The owner Brian Souter is a right wing christian nut case who tried to repeal section 28. Also there seems to be a standing policy of chucking gays off the bus for having the cheak to put an arm around one another.

Plus publicly calling northerners a load of beer swilling Neanderthals(or something). Then all the normal bribery of politicians etc etc.

Not heard about the anti-union stuff but it really wouldn't shock me.

But who cares as long as its a cheap bus service, right?


dave


----------



## Geri (Apr 5, 2010)

kained&able said:


> Also there seems to be a standing policy of chucking gays off the bus for having the cheak to put an arm around one another.



Link?


----------



## pogofish (Apr 5, 2010)

Geri said:


> Link?



The links to my local paper will be dead now as they have a six month limit.  However, I posted them at the time.

Briefly, the story was just that - A gay couple were chucked off the Aberdeen-Oldmeldrum bus and when pressed on the issue, Stagecoach were quite unrepentant about it.

Last I heard, a case was in process.


----------



## pogofish (Apr 5, 2010)

kained&able said:


> But who cares as long as its a cheap bus service, right?



It is only a cheap service when there is compaeition on the route.  Stagecoach will do all they can to put other firms off and once gone, Stagecoach have a habit of bumping the fares up severalfold.


----------



## Geri (Apr 5, 2010)

pogofish said:


> The links to my local paper will be dead now as they have a six month limit.  However, I posted them at the time.
> 
> Briefly, the story was just that - A gay couple were chucked off the Aberdeen-Oldmeldrum bus and when pressed on the issue, Stagecoach were quite unrepentant about it.
> 
> Last I heard, a case was in process.



So that proves it's a standing policy?


----------



## pogofish (Apr 5, 2010)

Geri said:


> So that proves it's a standing policy?



I can't remember the exact quote offhand but yes, their response was jawdropping and did seem sufficent to justify action.  I suppose we will just have to wait and see what the courts make of it?

Also, as well as Soutar, you have the out and out class-obsessed snobbery of the co-owner.  Whose attempts to overturn the public access laws in Scotland have been partially successful and who seems quite happy to drive ordinary people out of their homes so she dosen't have to see or talk to them.


----------



## Geri (Apr 5, 2010)

Yes, I would be interested to hear of the outcome.

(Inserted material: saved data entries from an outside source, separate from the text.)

/-- RELEASE-WAIT, RELEASE-NO and LET-GO at a bay: the ask waits, or is refused with its re-ask flag and delay (R58,
R60), or the bay becomes FREED and sends GONE, which waits in LISTEN (R51, R52, R63). Another role's blocks ignore
them, and so does a bay in another state, or of another BASE, a LET-GO, its ask state too (the model's choice, log
entry 55). That a LET-GO ends a pack check in RELEASING, READY and FAULTED too, where R51 names SEATED, is the model's
choice (log entry 68). A role check that runs ends with the entry to FREED, OK (R61, R110, R113), its SETTLED behind
GONE (the model's choice, log entry 89). Where GONE goes is the model's reading (log entry 14). -/
def Obligations.TheBayTakesItsAnswers : Prop :=
  ∀ (s : State) (k : Station) (tgt : Target), ∀ h : State, h = s.heard k →
    (s.admits .releaseWait k tgt = true → ∀ p,
      (h.plays .bay = true → exec (.releaseWait k tgt p) s =
        .next { h with bay := { h.bay with ask := .waiting p, answer := none } }) ∧
      (h.plays .bay = false → exec (.releaseWait k tgt p) s = .next (s.hears k))) ∧
    (s.admits .releaseNo k tgt = true → ∀ reason,
      (h.plays .bay = true → ∀ again : Bool,
        again = (decide (reason = .held) && decide (h.bay.origin = .lever) && h.pins.lever) →
        exec (.releaseNo k tgt reason) s = .next { h with bay := { h.bay with
          ask := .none, answer := none, refused := some 2000, reAsk := h.bay.reAsk || again
          reAskDelay := if again = true ∧ h.shock.state = .calm then some 1000 else h.bay.reAskDelay } }) ∧
      (h.plays .bay = false → exec (.releaseNo k tgt reason) s = .next (s.hears k))) ∧
    (s.admits .letGo k tgt = true → ∀ kind,
      ∀ taken : Prop, (taken ↔ h.plays .bay = true ∧ (∀ i, h.image = some i → i.sender = k) ∧
        (h.bay.state = .releasing ∨ h.bay.state = .seated ∨ h.bay.state = .ready ∨ h.bay.state = .faulted)) →
      (¬ taken → exec (.letGo k tgt kind) s = .next (s.hears k)) ∧
      (taken → ∃ t, exec (.letGo k tgt kind) s = .next t ∧
        t.bay = { h.bay with
          state := .freed, path := false, ask := .none, answer := none, reAsk := false, freed := some 30000
          cooling := none, check := none, checkForRole := false, goneOwed := h.bay.goneOwed || h.listening } ∧
        (h.running = true → roomOrdinary h.link.queue = true →
          { target := h.baseTarget, body := .gone } ∈ t.link.queue) ∧
        (h.bay.checkForRole = true → GivesResult h t .ok) ∧
        TellsAndRecords { h with bay := t.bay, shock := t.shock } t ∧ t.shock.state = h.shock.state))
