/-! ### `withSupply` -/

@[simp] theorem withSupply_pending (s : State) (f : Supply → Supply) :
    (s.withSupply f).pending = s.pending := rfl
@[simp] theorem withSupply_sys (s : State) (f : Supply → Supply) : (s.withSupply f).sys = s.sys := rfl
@[simp] theorem withSupply_pins (s : State) (f : Supply → Supply) : (s.withSupply f).pins = s.pins := rfl
@[simp] theorem withSupply_config (s : State) (f : Supply → Supply) :
    (s.withSupply f).config = s.config := rfl
@[simp] theorem withSupply_link (s : State) (f : Supply → Supply) : (s.withSupply f).link = s.link := rfl
@[simp] theorem withSupply_roster (s : State) (f : Supply → Supply) :
    (s.withSupply f).roster = s.roster := rfl
@[simp] theorem withSupply_image (s : State) (f : Supply → Supply) : (s.withSupply f).image = s.image := rfl
@[simp] theorem withSupply_bay (s : State) (f : Supply → Supply) : (s.withSupply f).bay = s.bay := rfl
@[simp] theorem withSupply_panel (s : State) (f : Supply → Supply) : (s.withSupply f).panel = s.panel := rfl
@[simp] theorem withSupply_supply (s : State) (f : Supply → Supply) :
    (s.withSupply f).supply = f s.supply := rfl
@[simp] theorem withSupply_shock (s : State) (f : Supply → Supply) : (s.withSupply f).shock = s.shock := rfl
@[simp] theorem withSupply_coord (s : State) (f : Supply → Supply) : (s.withSupply f).coord = s.coord := rfl
@[simp] theorem withSupply_store (s : State) (f : Supply → Supply) : (s.withSupply f).store = s.store := rfl
@[simp] theorem withSupply_flash (s : State) (f : Supply → Supply) : (s.withSupply f).flash = s.flash := rfl
@[simp] theorem withSupply_console (s : State) (f : Supply → Supply) :
    (s.withSupply f).console = s.console := rfl
@[simp] theorem withSupply_free (s : State) (f : Supply → Supply) : (s.withSupply f).free = s.free := rfl

/-! ### `withShock` -/

@[simp] theorem withShock_pending (s : State) (f : Shock → Shock) : (s.withShock f).pending = s.pending := rfl
@[simp] theorem withShock_sys (s : State) (f : Shock → Shock) : (s.withShock f).sys = s.sys := rfl
@[simp] theorem withShock_pins (s : State) (f : Shock → Shock) : (s.withShock f).pins = s.pins := rfl
@[simp] theorem withShock_config (s : State) (f : Shock → Shock) : (s.withShock f).config = s.config := rfl
@[simp] theorem withShock_link (s : State) (f : Shock → Shock) : (s.withShock f).link = s.link := rfl
@[simp] theorem withShock_roster (s : State) (f : Shock → Shock) : (s.withShock f).roster = s.roster := rfl
@[simp] theorem withShock_image (s : State) (f : Shock → Shock) : (s.withShock f).image = s.image := rfl
@[simp] theorem withShock_bay (s : State) (f : Shock → Shock) : (s.withShock f).bay = s.bay := rfl
@[simp] theorem withShock_panel (s : State) (f : Shock → Shock) : (s.withShock f).panel = s.panel := rfl
@[simp] theorem withShock_supply (s : State) (f : Shock → Shock) : (s.withShock f).supply = s.supply := rfl
@[simp] theorem withShock_shock (s : State) (f : Shock → Shock) : (s.withShock f).shock = f s.shock := rfl
@[simp] theorem withShock_coord (s : State) (f : Shock → Shock) : (s.withShock f).coord = s.coord := rfl
@[simp] theorem withShock_store (s : State) (f : Shock → Shock) : (s.withShock f).store = s.store := rfl
@[simp] theorem withShock_flash (s : State) (f : Shock → Shock) : (s.withShock f).flash = s.flash := rfl
@[simp] theorem withShock_console (s : State) (f : Shock → Shock) : (s.withShock f).console = s.console := rfl
@[simp] theorem withShock_free (s : State) (f : Shock → Shock) : (s.withShock f).free = s.free := rfl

Although I doubt I will ever use Megabus again as they don't pick up from where I live now.


----------



## kained&able (Apr 5, 2010)

http://www.pinknews.co.uk/news/articles/2005-5994.html


----------



## Geri (Apr 5, 2010)

kained&able said:


> http://www.pinknews.co.uk/news/articles/2005-5994.html



I've already googled and read that article. The actions of one driver does not equal a standing policy, which is what you claim.


----------



## kained&able (Apr 5, 2010)

True enough my memory was hazy. They didn't exactly seem fussed by either incident though and considering the blokes religious views it wasn't a huge mistake.

Bottom line he is a an anti-union, politician bribing, homophobic cunt and people shouldn't be giving him or his companies money.

dave


----------



## Geri (Apr 6, 2010)

Received this e-mail this morning:



> Thank you for your email to our office.
> Megabus tickets are non-refundable sorry



My reply:



> That's interesting as I know people who have received refunds.
> 
> Furthermore, I have since discovered that the reason the bus didn't turn up is because the stop is no longer used, despite it still being shown as a stop on your website.
> 
> I think in the circumstances I will refer this to the Transport Commissioner and my MP as I believe this comes under false advertising.



Then this e-mail about 1/2 hour later



> Dear megabus.com customer,
> Thank you for your recent enquiry.
> I confirm that your credit/debit card has now been refunded and will be paid to yoour account within 3 working days.
> You will shortly receive an email from Worldpay, our banking partners
> ...





Twats.


----------



## Fedayn (Apr 6, 2010)

kained&able said:


> The owner Brian Souter is a right wing christian nut case who tried to repeal section 28.



He tried to stop the repeal of Section 28 or 2A as it was up here.


----------